By Steven Theel | 03/12/2014
Whereas many Pacific Northwest rivers start to wind down for winter steelhead the Upper Rogue is just getting started in March. The Rogue does receive a few winter run fish as early as December, however, they don’t show up in force until the weather starts to warm. Thus far, I’ve had to spend most of my winter steelhead season to the north on the Umpqua River, which gets its returns much earlier. Now it’s finally time to start fishing in my backyard.
Here in Southern Oregon we’ve had extreme drought conditions in 2013. This left our rivers extremely low to start the winter, which didn’t help to draw the early fish upriver. Luckily, February brought the first major rainstorms since December of 2012, and as the rivers dropped, the winter steelhead have started to move up.
The Upper Rogue near Shady Cove is just starting to get underway for winter steelhead. This section of river receives one of the latest returns of hatchery winter steelhead in the Northwest. It starts to peak at the end of March and lasts through April. Most of our best days don’t occur until the first week or two of April, which is late compared to most rivers. We’re already starting to see a decent return as 350 fish had entered the hatchery by the first week of March.
When winter steelhead fishing on the Upper Rogue, side drifting small baits of BorX O Fire cured eggs is my go-to method. I will also pull plugs such as the Mag Lip 3.5 that I cover in red Nectar. As we start to get later in the run, the river temperature starts to warm up making the fish more aggressive. It isn’t uncommon to catch fish out of the same hole using both methods.

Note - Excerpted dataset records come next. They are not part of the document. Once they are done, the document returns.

theorem kept_runChain {m : Nat} {s0 : State} (Q : Nat) (k : Nat) (l : List (List Byte)) (acc : List (Nat × List Byte)) {s : State} (hm : Covers m 0x87808efe92) (h1 : Kept m s0 s) :
    Kept m s0 (runChain Q k l acc s).1 := by
  induction l generalizing k acc s with
  | nil => exact h1
  | cons e r ih =>
    unfold runChain
    show Kept1 m s0 _
    repeat' first
      | with_reducible assumption
      | (intro hx; clear_value x; revert hx; revert x; intro y hy)
      | (intro hz; clear_value z; revert hz; revert z; intro y hy)
      | intro _
      | (subst x)
      | (subst z)
      | (extract_lets +onlyGivenNames x; refine kept_cut (m := m) (s0 := s0) (x := x) ?_ ?_)
      | (extract_lets +onlyGivenNames z; refine kept_cut (m := m) (s0 := s0) (x := z.1) ?_ ?_)
      | (extract_lets +onlyGivenNames x; clear_value x; revert x; intro y)
      | with_reducible exact hm.of rfl
      | with_reducible apply ih
      | with_reducible apply kept_touchList
      | with_reducible apply kept_doDescriptor
      | with_reducible apply kept1_ite
      | with_reducible apply kept_ite
      | with_reducible apply kept1_mk
      | with_reducible apply kept1_of
      | (with_reducible refine Kept1.of_eq (kept_doDescriptor _ _ (hm.of rfl) ?_) (by assumption))
      | (with_reducible refine Kept1.of_eq (kept_doDescriptor _ _ _ (hm.of rfl) ?_) (by assumption))
      | (with_reducible refine Kept1.of_eq (kept_doDescriptor _ (hm.of rfl) ?_) (by assumption))
      | split

theorem kept_publishOp {m : Nat} {s0 : State} (o : QOp) {s : State} (hm : Covers m 0x87808efed2) (h1 : Kept m s0 s) :
    Kept m s0 (publishOp o s) := by
  unfold publishOp
  repeat' first
    | with_reducible assumption
    | (intro hx; clear_value x; revert hx; revert x; intro y hy)
    | (intro hz; clear_value z; revert hz; revert z; intro y hy)
    | intro _
    | (subst x)
    | (subst z)
    | (extract_lets +onlyGivenNames x; refine kept_cut (m := m) (s0 := s0) (x := x) ?_ ?_)
    | (extract_lets +onlyGivenNames z; refine kept_cut (m := m) (s0 := s0) (x := z.1) ?_ ?_)
    | (extract_lets +onlyGivenNames x; clear_value x; revert x; intro y)
    | with_reducible exact hm.of rfl
    | with_reducible apply kept_starting
    | with_reducible apply kept_runChain
    | with_reducible apply kept_finish
    | with_reducible apply kept_modChart
    | with_reducible apply kept_startOp
    | with_reducible apply kept_ite
    | (with_reducible refine Kept1.of_eq (kept_runChain _ _ (hm.of rfl) ?_) (by assumption))
    | (with_reducible refine Kept1.of_eq (kept_runChain _ _ _ (hm.of rfl) ?_) (by assumption))
    | (with_reducible refine Kept1.of_eq (kept_runChain _ (hm.of rfl) ?_) (by assumption))
    | split

theorem kept_runPublish {m : Nat} {s0 : State} (q : Nat) (opc : Nat) {a3 : State} (hm : Covers m 0x87888efef2) (h1 : Kept m s0 a3) :
    Kept m s0 (runPublish q opc a3) := by
  unfold runPublish
  repeat' first
    | with_reducible assumption
    | (intro hx; clear_value x; revert hx; revert x; intro y hy)
    | (intro hz; clear_value z; revert hz; revert z; intro y hy)
    | intro _
    | (subst x)
    | (subst z)
    | (extract_lets +onlyGivenNames x; refine kept_cut (m := m) (s0 := s0) (x := x) ?_ ?_)
    | (extract_lets +onlyGivenNames z; refine kept_cut (m := m) (s0 := s0) (x := z.1) ?_ ?_)
    | (extract_lets +onlyGivenNames x; clear_value x; revert x; intro y)
    | with_reducible exact hm.of rfl
    | with_reducible apply kept_serveInputs
    | with_reducible apply kept_publishOp
    | with_reducible apply kept_ite
    | with_reducible apply kept_foldl
    | with_reducible apply kept_foldl1
    | split
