theorem kept_sentFrame {m : Nat} {s0 : State} (n : Nat) (f : CanTx) {s : State} (hm : Covers m 0x7818efef2) (h1 : Kept m s0 s) :
    Kept m s0 (sentFrame n f s) := by
  unfold sentFrame
  repeat' first
    | with_reducible assumption
    | intro _
    | with_reducible exact hm.of rfl
    | with_reducible apply kept_filterFrame
    | with_reducible apply kept_incF
    | with_reducible apply kept_emit
    | with_reducible apply kept_ite

theorem kept_errorFlag {m : Nat} {s0 : State} (n : Nat) {s : State} (hm : Covers m 0x20) (h1 : Kept m s0 s) :
    Kept m s0 (errorFlag n s) := by
  unfold errorFlag
  repeat' first
    | with_reducible assumption
    | intro _
    | with_reducible exact hm.of rfl
    | with_reducible apply kept_emit
    | with_reducible apply kept_ite

theorem kept_closeCan {m : Nat} {s0 : State} (n : Nat) {s : State} (hm : Covers m 0x6020004c2) (h1 : Kept m s0 s) :
    Kept m s0 (closeCan n s) := by
  unfold closeCan
  repeat' first
    | with_reducible assumption
    | intro _
    | with_reducible exact hm.of rfl
    | with_reducible apply kept_setCanState
    | with_reducible apply kept_flushFifo
    | with_reducible apply kept_modCan
    | with_reducible apply kept_ite

theorem kept_endAttempt {m : Nat} {s0 : State} (n : Nat) (how : AttemptEnd) {s : State} (hm : Covers m 0x7838efef2) (h1 : Kept m s0 s) :
    Kept m s0 (endAttempt n how s) := by
  unfold endAttempt
  repeat' first
    | with_reducible assumption
    | (intro hx; clear_value x; revert hx; revert x; intro y hy)
    | intro _
    | (subst x)
    | (extract_lets +onlyGivenNames x; refine kept_cut (m := m) (s0 := s0) (x := x) ?_ ?_)
    | (extract_lets +onlyGivenNames x; clear_value x; revert x; intro y)
    | with_reducible exact hm.of rfl
    | with_reducible apply kept_modCan
    | with_reducible apply kept_closeCan
    | with_reducible apply kept_incF
    | with_reducible apply kept_sentFrame
    | with_reducible apply kept_endTx
    | with_reducible apply kept_dropTx
    | with_reducible apply kept_errorFlag
    | with_reducible apply kept_setF
    | with_reducible apply kept_ite
    | split

theorem kept_takeCancel {m : Nat} {s0 : State} (n : Nat) {s : State} (hm : Covers m 0x2000642) (h1 : Kept m s0 s) :
    Kept m s0 (takeCancel n s) := by
  unfold takeCancel
  repeat' first
    | with_reducible assumption
    | intro _
    | (extract_lets +onlyGivenNames x; clear_value x; revert x; intro y)
    | with_reducible exact hm.of rfl
    | with_reducible apply kept_starting
    | with_reducible apply kept_finish
    | with_reducible apply kept_modCan
    | with_reducible apply kept_startOp
    | with_reducible apply kept_ite

theorem kept_tunnelTx {m : Nat} {s0 : State} (n : Nat) (a2 : Nat) (record : List Byte) (data : List Byte) {s : State} (hm : Covers m 0x2000002) (h1 : Kept m s0 s) :
    KeptM m s0 (tunnelTx n a2 record data s) := by
  unfold tunnelTx
  repeat' first
    | with_reducible assumption
    | intro _
    | with_reducible exact hm.of rfl
    | with_reducible apply kept_modCan
    | with_reducible apply keptM_ite
    | with_reducible apply kept_ite
    | with_reducible apply keptM_some
    | with_reducible apply keptM_none

theorem kept_acknowledge {m : Nat} {s0 : State} (n : Nat) {s : State} (hm : Covers m 0x20) (h1 : Kept m s0 s) :
    Kept m s0 (acknowledge n s) := by
  unfold acknowledge
  repeat' first
    | with_reducible assumption
    | intro _
    | with_reducible exact hm.of rfl
    | with_reducible apply kept_emit
    | with_reducible apply kept_ite

theorem kept_canReceive {m : Nat} {s0 : State} (n : Nat) (lec : Nat) (f : RxFrame) {s : State} (hm : Covers m 0x7818efef2) (h1 : Kept m s0 s) :
    Kept m s0 (canReceive n lec f s) := by
  unfold canReceive
  repeat' first
    | with_reducible assumption
    | intro _
    | with_reducible exact hm.of rfl
    | with_reducible apply kept_errorFlag
    | with_reducible apply kept_setF
    | with_reducible apply kept_incF
    | with_reducible apply kept_evtCan
    | with_reducible apply kept_filterFrame
    | with_reducible apply kept_acknowledge
    | with_reducible apply kept_ite

theorem kept_popHp {m : Nat} {s0 : State} (n : Nat) {s : State} (hm : Covers m 0x2) (h1 : Kept m s0 s) :
    Kept m s0 (popHp n s) := by
  unfold popHp
  repeat' first
    | with_reducible assumption
    | intro _
    | (extract_lets +onlyGivenNames x; clear_value x; revert x; intro y)
    | with_reducible exact hm.of rfl
    | with_reducible apply kept_setF
    | with_reducible apply kept_ite

theorem kept_postRxbuf {m : Nat} {s0 : State} (Q : Nat) (least : Nat) {s : State} (hm : Covers m 0x642) (h1 : Kept m s0 s) :
    Kept m s0 (postRxbuf Q least s) := by
  unfold postRxbuf
  repeat' first
    | with_reducible assumption
    | intro _
    | (extract_lets +onlyGivenNames x; clear_value x; revert x; intro y)
    | with_reducible exact hm.of rfl
    | with_reducible apply kept_starting
    | with_reducible apply kept_finish
    | with_reducible apply kept_postOp
    | with_reducible apply kept_ite

theorem kept_enterBusOff {m : Nat} {s0 : State} (n : Nat) {s : State} (hm : Covers m 0x6020004c2) (h1 : Kept m s0 s) :
    Kept m s0 (enterBusOff n s) := by
  unfold enterBusOff
  repeat' first
    | with_reducible assumption
    | (intro hx; clear_value x; revert hx; revert x; intro y hy)
    | intro _
    | (subst x)
    | (extract_lets +onlyGivenNames x; refine kept_cut (m := m) (s0 := s0) (x := x) ?_ ?_)
    | (extract_lets +onlyGivenNames x; clear_value x; revert x; intro y)
    | with_reducible exact hm.of rfl
    | with_reducible apply kept_evtCan
    | with_reducible apply kept_incF
    | with_reducible apply kept_setCanState
    | with_reducible apply kept_flushFifo
    | with_reducible apply kept_raise
    | with_reducible apply kept_ite

theorem kept_setErrors {m : Nat} {s0 : State} (n : Nat) (tec : Nat) (rcv : Nat) {s : State} (hm : Covers m 0x6020004c2) (h1 : Kept m s0 s) :
    Kept m s0 (setErrors n tec rcv s) := by
  unfold setErrors
  repeat' first
    | with_reducible assumption
    | (intro hx; clear_value x; revert hx; revert x; intro y hy)
    | intro _
    | (subst x)
    | (extract_lets +onlyGivenNames x; refine kept_cut (m := m) (s0 := s0) (x := x) ?_ ?_)
    | (extract_lets +onlyGivenNames x; clear_value x; revert x; intro y)
    | with_reducible exact hm.of rfl
    | with_reducible apply kept_setF
    | with_reducible apply kept_enterBusOff
    | with_reducible apply kept_setCanState
    | with_reducible apply kept_ite

theorem kept_recoverCan {m : Nat} {s0 : State} (n : Nat) {s : State} (hm : Covers m 0x600000482) (h1 : Kept m s0 s) :
    Kept m s0 (recoverCan n s) := by
  unfold recoverCan
  repeat' first
    | with_reducible assumption
    | intro _
    | with_reducible exact hm.of rfl
    | with_reducible apply kept_setCanState
    | with_reducible apply kept_ite

theorem kept_disableCan {m : Nat} {s0 : State} (n : Nat) {s : State} (hm : Covers m 0x6020004c2) (h1 : Kept m s0 s) :
    Kept m s0 (disableCan n s) := by
  unfold disableCan
  repeat' first
    | with_reducible assumption
    | (intro hx; clear_value x; revert hx; revert x; intro y hy)
    | intro _
    | (subst x)
    | (extract_lets +onlyGivenNames x; refine kept_cut (m := m) (s0 := s0) (x := x) ?_ ?_)
    | (extract_lets +onlyGivenNames x; clear_value x; revert x; intro y)
    | with_reducible exact hm.of rfl
    | with_reducible apply kept_setFBit
    | with_reducible apply kept_setF
    | with_reducible apply kept_modCan
    | with_reducible apply kept_flushIf
    | with_reducible apply kept_setCanState
    | with_reducible apply kept_flushFifo
    | with_reducible apply kept_ite

theorem kept_execCanEnable {m : Nat} {s0 : State} (r : Req) (n : Fin 6) {s : State} (hm : Covers m 0x6000004a2) (h1 : Kept m s0 s) :
    KeptO m s0 (execCanEnable r n s) := by
  unfold execCanEnable
  repeat' first
    | with_reducible assumption
    | intro _
    | with_reducible exact hm.of rfl
    | with_reducible apply kept_reached
    | with_reducible apply kept_enableCan
    | with_reducible apply keptO_next
    | with_reducible apply keptO_fault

For the eggs I like to cure them with either Natural or Orange BorX O Fire, although I have also been finding red to be a deadly color on certain days. After curing for three days in the fridge, I take them out to air dry on paper towels for 2-3 hours. At this point I will cut them into bait size chunks, sprinkle a layer of Natural BorX O Fire and Fire Power (powdered krill) on top of them, and then roll them around in it to get nice even coverage. After letting them sit for another hour, I then place them in my Tupperware containers. They are ready to fish the next morning. This produces a durable egg that withstands multiple side drifting passes, while still milking out and providing plenty of scent.
As I write this, the Rogue is on the drop after another big rainstorm that hit us this weekend. While most of the river is blown out, there is one section that is always fishable. The Rogue is dam controlled which leaves the section from the hatchery to Casey State Park clear no matter the conditions. The clear water draws the fish into it, and we can have excellent fishing while everything else is too high and muddy.
Now that we’ve finally received enough rain, it’s go time on the Upper Rogue. Those of us in the Rogue Valley will finally be able to stay close to home to chase after winter steelhead, and for the salmon junkies, the springers won’t be far behind.